*** Block opens ***
-- ==== Sys2Proof/Machine/Power.lean ====
section
/-! DEFINITION. Breakwater's power states, supply pins, temperatures, fans, hold-up and clocks (R369, R372, R383 to R393, R461 to R464). -/
-- Log entries (notes/assumptions): DESIGN CHOICE 126, 171; DEDUCED 92, 97, 111, 116, 121, 125.

namespace Sys2Proof.Machine

/-! ### Package states (R383) -/

/-- The package state: slack water before neap. -/
def Bw.state (b : Bw) : PkgSt :=
  if b.slackReg || b.slack105 || b.slackWarm then .slackWater else if b.warnNeap || b.neapReg then .neap else .spring
/-- A change of what the state depends on; an entry into neap is counted. -/
def State.pkg (f : Bw → Bw) (s : State) : State :=
  let b := f s.bw
  { s with bw := if s.bw.state ≠ .neap ∧ b.state = .neap then { b with statNeap := satInc b.statNeap } else b }
/-- Writes BW_CTRL.SLACK. -/
def State.setSlack (on : Bool) (s : State) : State := s.pkg fun b => { b with slackReg := on }
/-- Writes BW_CTRL.NEAP. -/
def State.setNeap (on : Bool) (s : State) : State := s.pkg fun b => { b with neapReg := on }

/-- BW_CTRL_SLACK_WRITE. -/
def execBwCtrlSlackWrite (on : Bool) (s : State) : Res := .next (s.setSlack on)
/-- BW_CTRL_NEAP_WRITE. -/
def execBwCtrlNeapWrite (on : Bool) (s : State) : Res := .next (s.setNeap on)
/-- SLACK: as BW_CTRL.SLACK, by command. -/
def execSlack (src : Source) (enter : Bool) (s : State) : Res :=
  .next (s.cmd (.slack src enter) src 0xC020 [.host, .bmc] false fun s => (s.setSlack enter).answerCmd src 0xC020 .success [])
/-- NEAP: as BW_CTRL.NEAP, by command. -/
def execNeap (src : Source) (enter : Bool) (s : State) : Res :=
  .next (s.cmd (.neap src enter) src 0xC021 [.host, .bmc] false fun s => (s.setNeap enter).answerCmd src 0xC021 .success [])

/-! ### Supply warning (R385) -/

/-- Cores whose energy account is negative freeze until it is positive (R385 step 3). -/
def State.freezeDebt (s : State) : State :=
  { s with cores := s.cores.map fun k => (k.1, if k.2.account < 0 then { k.2 with pfreeze := true } else k.2) }
/-- Two low samples of PWR_WARN_N: neap, with the fall limit set aside. -/
def State.warnLow (s : State) : State :=
  if s.bw.warnNeap then { s with bw := { s.bw with warn := true } }
  else (s.pkg fun b => { b with warn := true, warnNeap := true, neapSince := s.us }).freezeDebt

/-- PWR_WARN_ASSERT. A parked package does not return to neap. -/
def execPwrWarnAssert (s : State) : Res :=
  .next (if !s.hub.mgmtUp || s.bw.parked then { s with bw := { s.bw with warn := true } } else s.warnLow)
/-- PWR_WARN_DEASSERT: the 100 µs start. -/
def execPwrWarnDeassert (s : State) : Res := .next { s with bw := { s.bw with warn := false, warnHighSince := s.us } }
/-- NEAP_EXIT: after 100 µs high without a break, the warning's neap ends, and DIP gives the time in it. -/
def execNeapExit (s : State) : Res :=
  .next (if s.bw.warnNeap && !s.bw.warn && !s.bw.parked && decide (s.bw.warnHighSince + 100 ≤ s.us) then
      (s.pkg fun b => { b with warnNeap := false, statDip := satInc b.statDip }).record 0x0012 4 (leBytes 4 (min (s.us - s.bw.neapSince) max32))
    else s)

/-! ### Power failure (R386, R387, R424) -/

/-- Bank writes not yet committed are abandoned: the BMC's commands are answered STATE, the host's not at all (R424). -/
def State.abandonJobs (s : State) : State :=
  s.tmk.jobs.foldl (fun (s : State) j => match sourceOf j.job with
    | some .bmc => s.answerJob j .state
    | _ => s) { s with tmk := { s.tmk with jobs := [] } }
/-- The CXL link stops, and what hangs on it goes. -/
def Cxl.stop (x : Cxl) : Cxl :=
  { x with rate := 0, width := 0, flit := 0, mode := 0, pbr := false, cacheEn := false, memEn := false, busMaster := false, viralEn := false, committed := false,
           locked := false, base := 0, dec := {}, filter := [], snoops := [], waiting := [], held := [] }
/-- A core switched off: all its content is lost (R372). -/
def Core.powerOff (k : Core) : Core := { inReset := true, gated := true, logicOff := true, inc := k.inc }
/-- A die whose domains but management are off. -/
def Die.powerOff (x : Die) : Die :=
  { isolated := x.isolated, inReset := true, inc := x.inc, rstCause := x.rstCause, rstCount := x.rstCount, pllLosses := x.pllLosses, hubMods := x.hubMods,
    headInc := x.headInc }
/-- A Korpor port that stops transmitting. -/
def Port.stop (x : Port) : Port :=
  if x.st = .disabled then x else { x with st := .down, width := 0, gen := false, farOk := false, txq := [], replayBuf := [], rx := [], credDue := [0, 0, 0] }
/-- The package parks: grants are refused, links stop, and every domain but those of the management plane is off. -/
def State.park (s : State) : State :=
  { s with
    bw := { s.bw with pfail := true, parked := true, pfailUs := s.us, coreGrant := 0, uncoreGrant := 0, coreDraw := 0, uncoreDraw := 0, tiers := [], wakes := [], wakeGranted := [],
                      grants := s.bw.grants.map fun g => (g.1, { g.2 with grant := 0, floor := 0, floorNow := 0, answer := 3, reason := 8, inForce := 0 }) },
    cores := allCores Core.powerOff s.cores, fabric := [], dies := allDies Die.powerOff s.dies,
    plm := { s.plm with chans := s.plm.chans.map fun x => (x.1, { x.2 with selfRefresh := true }) },
    kl := { s.kl with ports := s.kl.ports.map fun p => (p.1, p.2.stop) }, cxl := s.cxl.stop, est := {}, ldr := {},
    hub := { s.hub with hubUp := false, warm := false, selftest := [], resetAfterFence := [] } }
/-- Power failure: abandoned writes, POWER_FAIL at the head of the queue with the energy drawn so far, and parking. -/
def State.powerFail (uj : Nat) (s : State) : State :=
  if s.bw.parked then s
  else
    let abandoned := s.tmk.jobs.any (·.started)
    let s := s.abandonJobs
    let e := s.entry 0x0010 4 (leBytes 4 (min uj max32) ++ b8 0 ++ b8 (b2n abandoned))
    ({ s with tmk := { s.tmk with queue := e :: s.tmk.queue } }).park

/-- POWER_RETURN: PWR_FAIL_N returns high while parked. -/
def execPowerReturn (s : State) : Res :=
  .next (if s.bw.parked && !s.bw.failHigh then ((({ s with bw := { s.bw with failHigh := true } }).record 0x0011 4 []).alert 2) else s)

/-! ### Clocks (R369) -/

/-- A die's losses of PLL lock in the last second, one now included. -/
def State.pllRecent (d : Nat) (s : State) : List Nat := (s.us :: (s.die d).pllLosses).filter fun t => s.us < t + 1000000
/-- PLL_UNLOCK: dies 0 to 3 enter die reset, and are isolated after three losses within 1 s; loss of the hub's PLL ends service as a
failure of the hub die does (R359). -/
def execPllUnlock (d : Fin 5) (s : State) : Res :=
  .next (if !s.hub.mgmtUp || s.bw.parked then s
    else
      let k : Nat := d
      let s := ({ s with bw := { s.bw with lock := s.bw.lock &&& ~~~(1#5 <<< k), pll := s.bw.pll &&& ~~~(1#5 <<< k), fallFree := true } }).record 0x0017 4 (b8 k)
      if k = 4 then
        let s := { s with hub := { s.hub with endOfService := true, hubUp := false } }
        if s.cxl.viralEn then { s with cxl := { s.cxl with viral := true } } else ({ s with cxl := { s.cxl with aerInternal := true } }).msi 2
      else if (s.die k).isolated then s
      else
        let recent := s.pllRecent k
        let s := s.modDie k fun x => { x with pllLosses := recent }
        if 3 ≤ recent.length then s.isolate k else s.dieReset k 2)

/-! ### Temperatures (R389, R390, R464) -/

/-- The hottest of several readings: Tmax and its sensor. -/
def hottest (ts : List TempReading) : Option TempReading :=
  ts.foldl (fun (b : Option TempReading) r => match b with | none => some r | some q => if q.temp < r.temp then some r else b) none
/-- The thermal factor as a fraction (R389). -/
def thermalFactor (target : Nat) (t : Int) : Nat × Nat :=
  if t ≤ target then (1, 1)
  else if 100 ≤ t then (1, 4)
  else (4 * (100 - target) - 3 * (t - target).toNat, 4 * (100 - target))
/-- A temperature byte. -/
def tempByte (t : Int) : List Byte := [BitVec.ofInt 8 t]

/-- THERMAL_UPDATE: the readings of every die; fT; slack water at 105 °C, recorded, and its end below 97 °C. -/
def execThermalUpdate (temps : List TempReading) (s : State) : Res :=
  .next (match hottest temps with
    | none => s
    | some m =>
      if !s.hub.mgmtUp then s
      else
        let s := { s with bw := { s.bw with tmax := m.temp, fT := thermalFactor s.bw.target m.temp,
                                            temps := temps.foldl (fun (t : Tab (Option Int)) r => Tab.insert t r.die (some r.temp)) s.bw.temps } }
        if 105 ≤ m.temp ∧ !s.bw.slack105 then
          (s.pkg fun b => { b with slack105 := true }).record 0x0014 (min m.die 4) (tempByte m.temp ++ b8 m.sensor)
        else if m.temp < 97 then s.pkg fun b => { b with slack105 := false }
        else s)

/-- THERMTRIP: a sensor reaches 115 °C: the comparator asserts THERMTRIP_N until cold reset, and Tidemark records it if it runs. -/
def execThermtrip (temp : Int) (die : Fin 5) (s : State) : Res :=
  .next (if temp < 115 ∨ s.bw.thermtrip ∨ s.hub.perst then s
    else
      let s := { s with bw := { s.bw with thermtrip := true, fallFree := true } }
      if s.hub.mgmtUp then s.record 0x0015 die (tempByte temp) else s)

/-! ### Budget limits kept between epochs (R376, R388, R392) -/

/-- S of R376 in 1/32 W. -/
def Bw.spring (b : Bw) : Nat := 32 * b.ceil - b.base
/-- A as it stands, before a fan's stall (R392). -/
def Bw.acousticNow (b : Bw) : Nat := match b.acoustic with | some a => min a b.spring | none => b.spring
/-- Whether a fan is stalled now. -/
def Bw.stalled (b : Bw) : Bool := b.fans.any fun f => f.2.stall
/-- A of R376: half of S while a fan is stalled (R393). -/
def Bw.limitA (b : Bw) : Nat := if b.stalled then b.spring / 2 else b.acousticNow

/-- BASE_RECALIBRATE: BASE and the package draw from the rail currents; a failed read leaves the previous reading (R469). -/
def execBaseRecalibrate (r : RailReading) (s : State) : Res :=
  .next (if r.ok && s.hub.mgmtUp then { s with bw := { s.bw with base := min r.base 0xFFFF, draw := min r.draw 0xFFFF } } else s)

/-- The fan output, the same for both fans (R391), in hundredths of a percent. -/
def Bw.duty (b : Bw) : Nat := (Tab.get {} b.fans 0).duty
/-- ACOUSTIC_UPDATE: with the fan at FAN_MAX and Tmax near TARGET, A falls by 1 W to no less than S / 4; with Tmax well below or the fan
below FAN_MAX it rises by 1 W up to S. -/
def execAcousticUpdate (s : State) : Res :=
  .next (let b := s.bw
    let a := b.acousticNow
    let atMax := decide (100 * b.fanMax ≤ b.duty)
    if !s.hub.mgmtUp then s
    else if atMax && decide ((b.target : Int) - 5 ≤ b.tmax) then
      { s with bw := { b with acoustic := some (max (a - 32) (b.spring / 4)) } }
    else if decide (b.tmax < (b.target : Int) - 7) || !atMax then { s with bw := { b with acoustic := some (min (a + 32) b.spring) } }
    else { s with bw := { b with acoustic := some a } })

/-- The demand: FAN_MIN up to TLO, then rising to 100% at TARGET; capped at FAN_MAX (R391). -/
def Bw.fanDemand (b : Bw) : Nat :=
  let d := if b.tmax ≤ b.tlo then 100 * b.fanMin
    else if (b.target : Int) ≤ b.tmax then 10000
    else 100 * b.fanMin + (10000 - 100 * b.fanMin) * (b.tmax - b.tlo).toNat / (b.target - b.tlo)
  min d (100 * b.fanMax)
/-- What a fan's tach measures: revolutions a minute, two pulses to a revolution (R393), over the last second (notes/assumptions/171.md), and since when
the speed stays below 10% of what the fan's duty lets expect; a fan that turns again is no longer stalled (R393). -/
def Fan.measure (now pulses : Nat) (f : Fan) : Fan :=
  let rpm := min (30 * pulses) 0xFFFF
  if 10 * rpm < Config.fanSpeed f.duty then { f with rpm := rpm, slowSince := some (f.slowSince.getD now) }
  else { f with rpm := rpm, slowSince := none, stall := false }
/-- FAN_UPDATE: every 10 ms, by at most 0.02 percentage points, which is 2 a second; at 100 °C the output goes to 100% at once. The tach inputs are
measured, `pulses0` and `pulses1`. -/
def execFanUpdate (pulses0 pulses1 : Nat) (s : State) : Res :=
  .next (if !s.hub.mgmtUp then s
    else
      let b := s.bw
      let want := b.fanDemand
      let d := if 100 ≤ b.tmax then 10000 else if b.duty < want then min (b.duty + 2) want else max (b.duty - 2) want
      let put := fun (n p : Nat) (t : Tab Fan) => Tab.insert t n { (Tab.get {} t n).measure s.us p with duty := d }
      { s with bw := { b with fans := put 1 pulses1 (put 0 pulses0 b.fans) } })
/-- The two FAN_PWM outputs in percent; none is driven before Breakwater starts (R391, R465). -/
def State.fanPwm (s : State) : Option Nat := if s.hub.mgmtUp then some (s.bw.duty / 100) else none

/-- FAN_STALL: a fan has been below 10% of its expected speed for 2 s. -/
def execFanStall (n : Fin 2) (s : State) : Res :=
  .next (let fan := Tab.get {} s.bw.fans n
    if !s.hub.mgmtUp || fan.stall || (match fan.slowSince with | some t => decide (s.us < t + 2000000) | none => true) then s
    else
      let s := { s with bw := { s.bw with fanStall := true, fans := Tab.insert s.bw.fans n { fan with stall := true } } }
      (s.record 0x0016 4 (b8 n ++ leBytes 2 fan.rpm)).alert 3)

/-- The energy of the hold-up storage in mJ, times 20,000,000: C is in 0.1 mF and V in mV (R388). -/
def holdupScaled (cap vmin mv : Nat) : Nat := cap * (mv * mv - vmin * vmin)
/-- HOLDUP_SAMPLE: the available energy; below 2.5 J the 120 W limit applies, recorded once an episode; C = 0 turns the check off. -/
def execHoldupSample (mv : Nat) (s : State) : Res :=
  .next (if !s.hub.mgmtUp then s
    else
      let mv := min mv 64000
      let e := holdupScaled s.bw.holdCap s.bw.holdVmin mv
      let mj := min (e / 20000000) 0xFFFF
      let low := decide (s.bw.holdCap ≠ 0) && decide (e < 2500 * 20000000)
      let first := low && !s.bw.holdupLow
      let s := { s with bw := { s.bw with holdMv := mv, holdMj := mj, holdupLow := low } }
      if first then s.record 0x0013 4 (leBytes 2 mv ++ leBytes 2 mj) else s)

end Sys2Proof.Machine
end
*** Block closes ***
When you reach the line that contains "def Bw.state (b", stop; that line and every line before it, from the very first line of the data, should be restated word for word.

### EXERCISE ANSWER
-- ==== Sys2Proof/Machine/Power.lean ====
section
/-! DEFINITION. Breakwater's power states, supply pins, temperatures, fans, hold-up and clocks (R369, R372, R383 to R393, R461 to R464). -/
-- Log entries (notes/assumptions): DESIGN CHOICE 126, 171; DEDUCED 92, 97, 111, 116, 121, 125.

namespace Sys2Proof.Machine

/-! ### Package states (R383) -/

/-- The package state: slack water before neap. -/
def Bw.state (b : Bw) : PkgSt :=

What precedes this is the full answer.